Stored items:
○ ○ ○ ○ ○
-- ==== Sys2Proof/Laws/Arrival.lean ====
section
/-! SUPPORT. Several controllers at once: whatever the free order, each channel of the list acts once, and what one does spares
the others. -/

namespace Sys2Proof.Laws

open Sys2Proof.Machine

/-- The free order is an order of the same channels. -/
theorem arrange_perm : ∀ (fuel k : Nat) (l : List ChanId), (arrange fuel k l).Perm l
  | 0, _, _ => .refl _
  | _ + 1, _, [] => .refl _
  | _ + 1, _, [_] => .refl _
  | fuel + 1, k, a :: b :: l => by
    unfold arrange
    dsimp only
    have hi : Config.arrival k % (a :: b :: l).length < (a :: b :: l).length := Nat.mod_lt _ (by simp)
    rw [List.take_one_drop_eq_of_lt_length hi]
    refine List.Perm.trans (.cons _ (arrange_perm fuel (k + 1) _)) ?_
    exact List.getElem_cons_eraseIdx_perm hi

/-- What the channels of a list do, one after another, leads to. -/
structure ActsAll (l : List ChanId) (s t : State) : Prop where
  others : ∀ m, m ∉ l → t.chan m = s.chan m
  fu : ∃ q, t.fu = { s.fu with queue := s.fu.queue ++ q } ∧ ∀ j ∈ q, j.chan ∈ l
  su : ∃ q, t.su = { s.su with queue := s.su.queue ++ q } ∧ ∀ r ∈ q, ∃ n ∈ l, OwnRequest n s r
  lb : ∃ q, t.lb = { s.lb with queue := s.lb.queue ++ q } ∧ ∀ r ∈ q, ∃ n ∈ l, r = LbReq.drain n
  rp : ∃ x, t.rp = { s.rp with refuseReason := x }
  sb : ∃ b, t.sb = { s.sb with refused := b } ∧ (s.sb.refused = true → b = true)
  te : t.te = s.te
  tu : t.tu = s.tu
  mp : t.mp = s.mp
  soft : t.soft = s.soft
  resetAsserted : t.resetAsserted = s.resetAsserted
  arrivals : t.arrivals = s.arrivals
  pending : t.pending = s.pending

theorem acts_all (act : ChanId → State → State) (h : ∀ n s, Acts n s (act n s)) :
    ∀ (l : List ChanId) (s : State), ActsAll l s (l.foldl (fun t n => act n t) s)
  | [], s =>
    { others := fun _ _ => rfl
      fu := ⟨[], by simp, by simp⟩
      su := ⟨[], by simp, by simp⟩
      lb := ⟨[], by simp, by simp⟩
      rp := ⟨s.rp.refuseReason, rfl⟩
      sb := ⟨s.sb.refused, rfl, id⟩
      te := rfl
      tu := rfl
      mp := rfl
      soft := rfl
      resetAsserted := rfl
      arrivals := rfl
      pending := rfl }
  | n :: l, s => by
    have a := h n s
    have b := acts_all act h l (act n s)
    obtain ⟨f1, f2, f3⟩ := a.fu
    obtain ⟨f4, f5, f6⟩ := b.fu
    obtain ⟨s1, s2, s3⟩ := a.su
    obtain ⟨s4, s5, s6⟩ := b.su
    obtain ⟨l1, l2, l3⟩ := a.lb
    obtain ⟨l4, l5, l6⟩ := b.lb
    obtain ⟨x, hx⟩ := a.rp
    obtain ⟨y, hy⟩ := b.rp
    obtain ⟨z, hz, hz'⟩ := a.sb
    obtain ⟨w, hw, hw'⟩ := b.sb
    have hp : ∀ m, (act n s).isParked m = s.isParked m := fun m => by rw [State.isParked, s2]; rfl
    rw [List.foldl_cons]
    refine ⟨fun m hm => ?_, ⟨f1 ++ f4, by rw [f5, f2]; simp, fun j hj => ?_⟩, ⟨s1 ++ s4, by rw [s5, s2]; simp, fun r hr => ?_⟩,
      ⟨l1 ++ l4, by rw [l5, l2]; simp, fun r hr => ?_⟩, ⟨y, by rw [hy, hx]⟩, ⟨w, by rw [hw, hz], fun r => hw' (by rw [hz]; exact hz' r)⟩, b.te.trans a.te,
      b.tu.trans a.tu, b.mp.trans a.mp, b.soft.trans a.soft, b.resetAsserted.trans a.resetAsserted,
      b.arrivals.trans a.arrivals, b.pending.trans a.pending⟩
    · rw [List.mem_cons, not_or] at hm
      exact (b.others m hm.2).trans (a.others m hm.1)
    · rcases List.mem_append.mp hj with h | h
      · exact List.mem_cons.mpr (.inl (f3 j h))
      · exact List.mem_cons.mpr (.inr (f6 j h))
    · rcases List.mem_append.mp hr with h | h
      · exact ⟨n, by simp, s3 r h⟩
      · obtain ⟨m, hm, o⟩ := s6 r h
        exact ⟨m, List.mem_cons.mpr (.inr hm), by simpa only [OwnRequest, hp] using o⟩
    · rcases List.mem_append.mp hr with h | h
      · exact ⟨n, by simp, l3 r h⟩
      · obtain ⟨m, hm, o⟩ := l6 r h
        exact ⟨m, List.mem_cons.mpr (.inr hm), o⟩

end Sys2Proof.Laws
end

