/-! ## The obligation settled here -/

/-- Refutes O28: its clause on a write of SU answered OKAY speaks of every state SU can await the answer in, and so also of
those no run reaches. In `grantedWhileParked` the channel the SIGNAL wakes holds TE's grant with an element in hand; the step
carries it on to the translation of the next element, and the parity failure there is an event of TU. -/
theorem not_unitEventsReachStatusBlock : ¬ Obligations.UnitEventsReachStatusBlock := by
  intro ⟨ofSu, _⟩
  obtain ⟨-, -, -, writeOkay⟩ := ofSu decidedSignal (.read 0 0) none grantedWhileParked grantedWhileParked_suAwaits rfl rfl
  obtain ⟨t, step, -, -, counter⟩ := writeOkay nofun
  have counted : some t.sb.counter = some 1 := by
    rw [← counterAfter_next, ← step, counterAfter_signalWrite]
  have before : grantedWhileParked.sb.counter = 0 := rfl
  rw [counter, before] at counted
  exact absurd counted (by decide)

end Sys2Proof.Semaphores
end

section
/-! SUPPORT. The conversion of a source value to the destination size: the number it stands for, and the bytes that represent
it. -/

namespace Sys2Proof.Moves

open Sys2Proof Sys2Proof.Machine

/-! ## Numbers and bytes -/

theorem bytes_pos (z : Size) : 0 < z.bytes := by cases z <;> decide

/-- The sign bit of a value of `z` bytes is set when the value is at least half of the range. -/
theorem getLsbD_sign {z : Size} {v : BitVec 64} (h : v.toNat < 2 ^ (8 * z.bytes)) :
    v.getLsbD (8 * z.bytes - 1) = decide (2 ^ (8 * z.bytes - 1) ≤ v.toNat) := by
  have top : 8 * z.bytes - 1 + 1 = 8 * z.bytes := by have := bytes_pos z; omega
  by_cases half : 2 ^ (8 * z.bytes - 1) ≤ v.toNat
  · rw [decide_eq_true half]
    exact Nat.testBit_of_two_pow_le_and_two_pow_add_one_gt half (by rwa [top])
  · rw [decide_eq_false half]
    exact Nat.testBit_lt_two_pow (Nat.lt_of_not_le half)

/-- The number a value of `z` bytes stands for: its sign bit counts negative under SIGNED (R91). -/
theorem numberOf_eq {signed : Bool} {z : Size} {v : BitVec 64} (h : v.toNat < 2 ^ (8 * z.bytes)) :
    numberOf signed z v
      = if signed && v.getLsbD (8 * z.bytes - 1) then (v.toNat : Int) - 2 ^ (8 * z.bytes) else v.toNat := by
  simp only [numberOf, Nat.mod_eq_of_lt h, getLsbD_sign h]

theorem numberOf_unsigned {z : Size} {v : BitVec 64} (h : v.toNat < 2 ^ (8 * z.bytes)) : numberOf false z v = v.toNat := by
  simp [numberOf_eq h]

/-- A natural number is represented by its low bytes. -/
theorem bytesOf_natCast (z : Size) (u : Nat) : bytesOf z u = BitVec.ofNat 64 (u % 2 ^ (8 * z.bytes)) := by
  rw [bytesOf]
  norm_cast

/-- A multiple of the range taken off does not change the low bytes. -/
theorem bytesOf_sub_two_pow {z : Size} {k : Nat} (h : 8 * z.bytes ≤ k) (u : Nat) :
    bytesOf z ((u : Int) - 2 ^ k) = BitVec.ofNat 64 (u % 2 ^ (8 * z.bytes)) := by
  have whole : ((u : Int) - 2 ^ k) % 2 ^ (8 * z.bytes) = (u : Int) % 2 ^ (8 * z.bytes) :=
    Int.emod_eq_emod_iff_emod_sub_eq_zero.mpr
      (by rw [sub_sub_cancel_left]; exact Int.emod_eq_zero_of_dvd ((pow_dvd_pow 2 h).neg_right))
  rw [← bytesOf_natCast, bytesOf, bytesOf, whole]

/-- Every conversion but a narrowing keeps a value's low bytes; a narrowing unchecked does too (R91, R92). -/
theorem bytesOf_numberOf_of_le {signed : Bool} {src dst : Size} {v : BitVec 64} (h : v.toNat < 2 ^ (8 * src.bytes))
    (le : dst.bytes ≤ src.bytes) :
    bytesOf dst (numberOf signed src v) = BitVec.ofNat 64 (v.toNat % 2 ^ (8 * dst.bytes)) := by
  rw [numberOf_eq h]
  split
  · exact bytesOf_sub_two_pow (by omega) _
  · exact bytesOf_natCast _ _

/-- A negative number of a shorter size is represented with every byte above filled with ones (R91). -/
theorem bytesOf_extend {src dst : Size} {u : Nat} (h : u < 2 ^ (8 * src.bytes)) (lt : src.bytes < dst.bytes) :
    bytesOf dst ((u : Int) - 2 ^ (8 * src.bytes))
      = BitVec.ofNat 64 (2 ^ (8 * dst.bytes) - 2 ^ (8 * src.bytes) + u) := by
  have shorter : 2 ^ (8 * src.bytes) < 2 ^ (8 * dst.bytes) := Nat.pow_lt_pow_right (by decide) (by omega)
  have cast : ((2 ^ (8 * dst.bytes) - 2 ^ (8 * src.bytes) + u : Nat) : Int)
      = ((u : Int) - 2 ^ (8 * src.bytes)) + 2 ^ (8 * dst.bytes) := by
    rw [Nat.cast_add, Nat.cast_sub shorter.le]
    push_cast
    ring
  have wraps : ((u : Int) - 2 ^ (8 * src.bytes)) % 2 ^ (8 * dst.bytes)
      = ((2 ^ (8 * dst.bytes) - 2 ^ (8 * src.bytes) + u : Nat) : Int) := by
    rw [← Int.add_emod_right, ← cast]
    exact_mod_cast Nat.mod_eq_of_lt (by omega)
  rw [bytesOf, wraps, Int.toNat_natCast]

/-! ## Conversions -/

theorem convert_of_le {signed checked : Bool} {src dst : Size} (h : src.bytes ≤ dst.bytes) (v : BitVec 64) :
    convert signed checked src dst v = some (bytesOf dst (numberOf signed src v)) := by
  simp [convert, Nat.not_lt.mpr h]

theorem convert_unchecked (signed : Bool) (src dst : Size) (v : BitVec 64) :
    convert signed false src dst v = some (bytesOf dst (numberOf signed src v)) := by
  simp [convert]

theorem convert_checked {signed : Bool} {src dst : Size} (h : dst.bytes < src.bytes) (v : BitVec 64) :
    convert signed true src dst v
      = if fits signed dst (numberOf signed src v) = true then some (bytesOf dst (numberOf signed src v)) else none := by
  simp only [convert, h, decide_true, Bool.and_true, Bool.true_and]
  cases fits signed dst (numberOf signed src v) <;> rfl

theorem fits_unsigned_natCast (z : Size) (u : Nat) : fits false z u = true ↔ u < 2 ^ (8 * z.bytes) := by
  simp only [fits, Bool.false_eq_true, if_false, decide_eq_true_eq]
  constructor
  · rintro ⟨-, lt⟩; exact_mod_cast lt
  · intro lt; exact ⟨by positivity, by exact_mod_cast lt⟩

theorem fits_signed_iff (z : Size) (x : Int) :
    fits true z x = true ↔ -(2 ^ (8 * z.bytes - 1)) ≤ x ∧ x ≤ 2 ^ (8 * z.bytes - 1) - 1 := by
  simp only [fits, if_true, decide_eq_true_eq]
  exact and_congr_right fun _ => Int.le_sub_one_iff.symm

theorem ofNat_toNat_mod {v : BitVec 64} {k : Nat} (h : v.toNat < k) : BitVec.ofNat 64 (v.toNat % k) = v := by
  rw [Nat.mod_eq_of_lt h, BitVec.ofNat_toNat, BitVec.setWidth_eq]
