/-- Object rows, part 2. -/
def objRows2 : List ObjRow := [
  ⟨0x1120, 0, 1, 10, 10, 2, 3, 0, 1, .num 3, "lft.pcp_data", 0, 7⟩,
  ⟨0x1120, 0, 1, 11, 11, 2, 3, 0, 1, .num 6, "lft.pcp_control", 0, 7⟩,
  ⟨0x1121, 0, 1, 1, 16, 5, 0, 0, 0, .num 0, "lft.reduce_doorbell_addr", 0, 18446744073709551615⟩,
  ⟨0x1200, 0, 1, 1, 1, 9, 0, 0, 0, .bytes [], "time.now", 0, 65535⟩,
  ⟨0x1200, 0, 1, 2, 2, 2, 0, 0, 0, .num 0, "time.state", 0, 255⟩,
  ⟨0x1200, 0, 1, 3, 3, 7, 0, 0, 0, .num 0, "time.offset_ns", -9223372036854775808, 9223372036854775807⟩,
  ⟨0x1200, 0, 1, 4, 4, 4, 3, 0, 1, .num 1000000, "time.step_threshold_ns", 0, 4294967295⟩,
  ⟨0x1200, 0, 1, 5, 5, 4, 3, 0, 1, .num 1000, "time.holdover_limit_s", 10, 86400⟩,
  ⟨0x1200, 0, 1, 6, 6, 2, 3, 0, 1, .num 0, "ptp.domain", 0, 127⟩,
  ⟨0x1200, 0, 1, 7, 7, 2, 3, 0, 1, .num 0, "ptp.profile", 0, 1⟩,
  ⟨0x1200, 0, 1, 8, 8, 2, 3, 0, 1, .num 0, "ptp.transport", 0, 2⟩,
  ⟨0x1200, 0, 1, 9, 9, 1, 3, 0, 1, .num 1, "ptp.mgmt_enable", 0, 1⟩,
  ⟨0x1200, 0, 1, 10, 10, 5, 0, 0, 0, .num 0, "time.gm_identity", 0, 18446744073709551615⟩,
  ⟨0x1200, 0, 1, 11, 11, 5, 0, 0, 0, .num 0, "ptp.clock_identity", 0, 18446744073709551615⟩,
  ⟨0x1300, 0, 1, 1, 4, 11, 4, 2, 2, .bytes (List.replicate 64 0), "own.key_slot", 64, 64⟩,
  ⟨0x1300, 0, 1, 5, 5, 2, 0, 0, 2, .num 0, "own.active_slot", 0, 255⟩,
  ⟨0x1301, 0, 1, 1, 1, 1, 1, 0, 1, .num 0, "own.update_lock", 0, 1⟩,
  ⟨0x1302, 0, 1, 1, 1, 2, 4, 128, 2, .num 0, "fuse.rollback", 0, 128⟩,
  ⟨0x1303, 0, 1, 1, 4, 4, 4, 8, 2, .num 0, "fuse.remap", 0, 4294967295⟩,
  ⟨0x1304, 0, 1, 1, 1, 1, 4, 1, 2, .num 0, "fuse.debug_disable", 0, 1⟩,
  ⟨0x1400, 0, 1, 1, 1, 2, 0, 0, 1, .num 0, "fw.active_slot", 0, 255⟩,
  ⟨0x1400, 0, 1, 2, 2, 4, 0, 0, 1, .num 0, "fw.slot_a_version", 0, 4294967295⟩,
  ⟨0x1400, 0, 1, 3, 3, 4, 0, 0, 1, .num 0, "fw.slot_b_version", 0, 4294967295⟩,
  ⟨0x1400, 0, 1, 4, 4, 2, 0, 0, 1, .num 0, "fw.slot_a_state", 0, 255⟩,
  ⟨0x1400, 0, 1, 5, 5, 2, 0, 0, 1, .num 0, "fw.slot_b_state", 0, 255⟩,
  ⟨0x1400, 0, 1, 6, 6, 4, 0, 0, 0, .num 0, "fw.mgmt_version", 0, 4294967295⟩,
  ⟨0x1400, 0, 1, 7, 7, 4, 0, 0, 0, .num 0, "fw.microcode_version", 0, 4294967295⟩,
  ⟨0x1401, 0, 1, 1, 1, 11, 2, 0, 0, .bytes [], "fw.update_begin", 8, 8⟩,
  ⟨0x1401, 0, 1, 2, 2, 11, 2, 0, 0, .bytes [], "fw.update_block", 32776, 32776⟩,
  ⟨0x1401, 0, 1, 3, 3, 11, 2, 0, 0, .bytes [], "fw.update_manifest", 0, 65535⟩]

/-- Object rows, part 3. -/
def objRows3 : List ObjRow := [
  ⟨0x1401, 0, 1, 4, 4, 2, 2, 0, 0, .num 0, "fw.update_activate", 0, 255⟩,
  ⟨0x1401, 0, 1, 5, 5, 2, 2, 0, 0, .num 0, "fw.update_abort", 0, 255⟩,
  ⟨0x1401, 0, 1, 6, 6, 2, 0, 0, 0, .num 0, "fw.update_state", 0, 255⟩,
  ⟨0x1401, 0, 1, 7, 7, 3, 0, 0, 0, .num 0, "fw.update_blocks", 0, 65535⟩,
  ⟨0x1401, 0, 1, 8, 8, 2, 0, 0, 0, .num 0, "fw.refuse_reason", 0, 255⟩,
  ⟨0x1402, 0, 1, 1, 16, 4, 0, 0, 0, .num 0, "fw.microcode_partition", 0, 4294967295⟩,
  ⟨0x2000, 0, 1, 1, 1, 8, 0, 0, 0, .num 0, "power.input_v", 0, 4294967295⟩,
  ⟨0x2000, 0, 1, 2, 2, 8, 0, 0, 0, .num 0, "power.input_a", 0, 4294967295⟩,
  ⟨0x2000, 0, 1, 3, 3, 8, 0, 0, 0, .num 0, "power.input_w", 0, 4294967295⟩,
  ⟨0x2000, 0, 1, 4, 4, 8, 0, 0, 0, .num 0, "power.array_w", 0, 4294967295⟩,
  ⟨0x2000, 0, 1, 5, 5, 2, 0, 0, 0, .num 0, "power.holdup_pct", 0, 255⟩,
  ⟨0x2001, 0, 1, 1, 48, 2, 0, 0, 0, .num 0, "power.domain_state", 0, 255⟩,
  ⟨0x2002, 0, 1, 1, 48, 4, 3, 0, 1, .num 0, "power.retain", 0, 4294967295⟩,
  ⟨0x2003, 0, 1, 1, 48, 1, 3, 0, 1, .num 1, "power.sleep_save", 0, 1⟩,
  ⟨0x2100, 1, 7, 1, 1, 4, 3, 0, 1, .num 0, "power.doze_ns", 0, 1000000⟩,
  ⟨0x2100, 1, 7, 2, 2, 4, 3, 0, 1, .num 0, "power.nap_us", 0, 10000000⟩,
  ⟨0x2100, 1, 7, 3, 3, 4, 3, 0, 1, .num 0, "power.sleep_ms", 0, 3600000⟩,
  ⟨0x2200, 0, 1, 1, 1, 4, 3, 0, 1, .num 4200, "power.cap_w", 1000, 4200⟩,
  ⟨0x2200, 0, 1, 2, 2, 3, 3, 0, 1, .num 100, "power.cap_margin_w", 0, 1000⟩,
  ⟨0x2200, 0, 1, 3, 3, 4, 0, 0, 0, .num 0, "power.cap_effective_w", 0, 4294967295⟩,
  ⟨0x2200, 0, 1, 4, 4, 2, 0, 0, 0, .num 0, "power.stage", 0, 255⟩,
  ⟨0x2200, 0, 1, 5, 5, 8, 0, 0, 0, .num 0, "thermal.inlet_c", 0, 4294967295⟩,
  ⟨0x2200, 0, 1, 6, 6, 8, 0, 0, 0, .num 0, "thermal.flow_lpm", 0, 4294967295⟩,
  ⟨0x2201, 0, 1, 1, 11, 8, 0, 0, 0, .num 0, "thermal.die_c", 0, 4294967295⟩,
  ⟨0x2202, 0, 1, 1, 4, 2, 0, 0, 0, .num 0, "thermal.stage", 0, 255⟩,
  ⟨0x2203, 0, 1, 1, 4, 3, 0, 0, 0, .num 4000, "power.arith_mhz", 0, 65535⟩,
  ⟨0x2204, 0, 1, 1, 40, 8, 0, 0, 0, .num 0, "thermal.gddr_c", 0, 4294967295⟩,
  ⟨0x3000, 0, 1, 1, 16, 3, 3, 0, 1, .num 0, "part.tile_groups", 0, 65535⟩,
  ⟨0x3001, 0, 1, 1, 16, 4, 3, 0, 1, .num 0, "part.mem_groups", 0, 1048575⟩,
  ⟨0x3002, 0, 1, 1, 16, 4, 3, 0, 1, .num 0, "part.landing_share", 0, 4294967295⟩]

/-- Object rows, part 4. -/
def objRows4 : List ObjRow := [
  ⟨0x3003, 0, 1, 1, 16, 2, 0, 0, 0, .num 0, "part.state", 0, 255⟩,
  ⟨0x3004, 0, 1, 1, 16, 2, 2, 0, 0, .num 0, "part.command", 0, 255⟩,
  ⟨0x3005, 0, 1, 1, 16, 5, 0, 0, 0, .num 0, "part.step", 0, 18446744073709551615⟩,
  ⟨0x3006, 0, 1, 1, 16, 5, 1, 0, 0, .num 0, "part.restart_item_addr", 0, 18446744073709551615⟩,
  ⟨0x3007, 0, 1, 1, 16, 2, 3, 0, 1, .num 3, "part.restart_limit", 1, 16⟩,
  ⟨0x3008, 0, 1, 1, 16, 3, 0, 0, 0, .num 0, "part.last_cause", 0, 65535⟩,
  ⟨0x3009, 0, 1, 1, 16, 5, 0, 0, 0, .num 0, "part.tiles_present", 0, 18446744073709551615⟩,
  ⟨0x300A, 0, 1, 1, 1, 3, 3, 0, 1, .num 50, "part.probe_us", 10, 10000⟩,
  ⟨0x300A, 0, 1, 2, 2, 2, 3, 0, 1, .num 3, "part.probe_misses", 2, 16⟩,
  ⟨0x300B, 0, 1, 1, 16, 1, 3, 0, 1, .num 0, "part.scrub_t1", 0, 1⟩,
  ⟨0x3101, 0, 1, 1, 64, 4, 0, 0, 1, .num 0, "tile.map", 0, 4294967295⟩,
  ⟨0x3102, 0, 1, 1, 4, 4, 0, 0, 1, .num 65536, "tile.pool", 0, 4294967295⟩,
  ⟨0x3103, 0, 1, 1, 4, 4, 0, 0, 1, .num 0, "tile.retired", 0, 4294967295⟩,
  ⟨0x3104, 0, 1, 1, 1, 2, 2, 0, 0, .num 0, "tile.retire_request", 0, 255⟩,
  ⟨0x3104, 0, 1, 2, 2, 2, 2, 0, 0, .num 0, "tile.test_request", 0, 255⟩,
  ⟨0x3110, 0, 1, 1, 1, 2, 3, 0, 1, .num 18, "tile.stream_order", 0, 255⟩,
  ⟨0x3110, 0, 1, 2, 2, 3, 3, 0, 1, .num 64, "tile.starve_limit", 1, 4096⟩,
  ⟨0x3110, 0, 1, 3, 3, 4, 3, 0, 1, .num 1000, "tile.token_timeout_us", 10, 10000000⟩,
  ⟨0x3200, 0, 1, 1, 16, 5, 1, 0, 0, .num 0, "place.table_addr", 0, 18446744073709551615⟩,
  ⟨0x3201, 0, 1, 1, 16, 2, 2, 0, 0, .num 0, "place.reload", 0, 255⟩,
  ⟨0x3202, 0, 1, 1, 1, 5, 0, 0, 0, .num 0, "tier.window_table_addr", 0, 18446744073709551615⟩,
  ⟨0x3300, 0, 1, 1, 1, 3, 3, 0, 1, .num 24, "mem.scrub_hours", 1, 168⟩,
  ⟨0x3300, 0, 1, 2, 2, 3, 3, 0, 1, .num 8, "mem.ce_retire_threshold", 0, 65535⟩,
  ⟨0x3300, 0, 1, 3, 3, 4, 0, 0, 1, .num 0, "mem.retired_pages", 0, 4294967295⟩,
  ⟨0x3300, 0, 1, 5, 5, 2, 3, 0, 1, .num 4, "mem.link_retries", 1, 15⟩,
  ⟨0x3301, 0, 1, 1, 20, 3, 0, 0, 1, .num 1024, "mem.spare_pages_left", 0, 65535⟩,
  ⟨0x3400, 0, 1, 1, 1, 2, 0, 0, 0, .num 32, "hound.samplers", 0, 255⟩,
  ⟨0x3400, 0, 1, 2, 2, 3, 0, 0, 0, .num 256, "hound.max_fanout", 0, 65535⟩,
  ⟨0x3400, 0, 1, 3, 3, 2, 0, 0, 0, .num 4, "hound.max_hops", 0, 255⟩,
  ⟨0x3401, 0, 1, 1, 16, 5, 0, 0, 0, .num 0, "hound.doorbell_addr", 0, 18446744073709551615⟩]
○ ○ ○ ○ ○
Using the entries shown above, reproduce verbatim the lines from the line bearing "1, 2, 0, 0, 1, .num" to the line bearing "7, 4, 0, 0, 0, .num", inclusive.

  ⟨0x1400, 0, 1, 1, 1, 2, 0, 0, 1, .num 0, "fw.active_slot", 0, 255⟩,
  ⟨0x1400, 0, 1, 2, 2, 4, 0, 0, 1, .num 0, "fw.slot_a_version", 0, 4294967295⟩,
  ⟨0x1400, 0, 1, 3, 3, 4, 0, 0, 1, .num 0, "fw.slot_b_version", 0, 4294967295⟩,
  ⟨0x1400, 0, 1, 4, 4, 2, 0, 0, 1, .num 0, "fw.slot_a_state", 0, 255⟩,
  ⟨0x1400, 0, 1, 5, 5, 2, 0, 0, 1, .num 0, "fw.slot_b_state", 0, 255⟩,
  ⟨0x1400, 0, 1, 6, 6, 4, 0, 0, 0, .num 0, "fw.mgmt_version", 0, 4294967295⟩,
  ⟨0x1400, 0, 1, 7, 7, 4, 0, 0, 0, .num 0, "fw.microcode_version", 0, 4294967295⟩,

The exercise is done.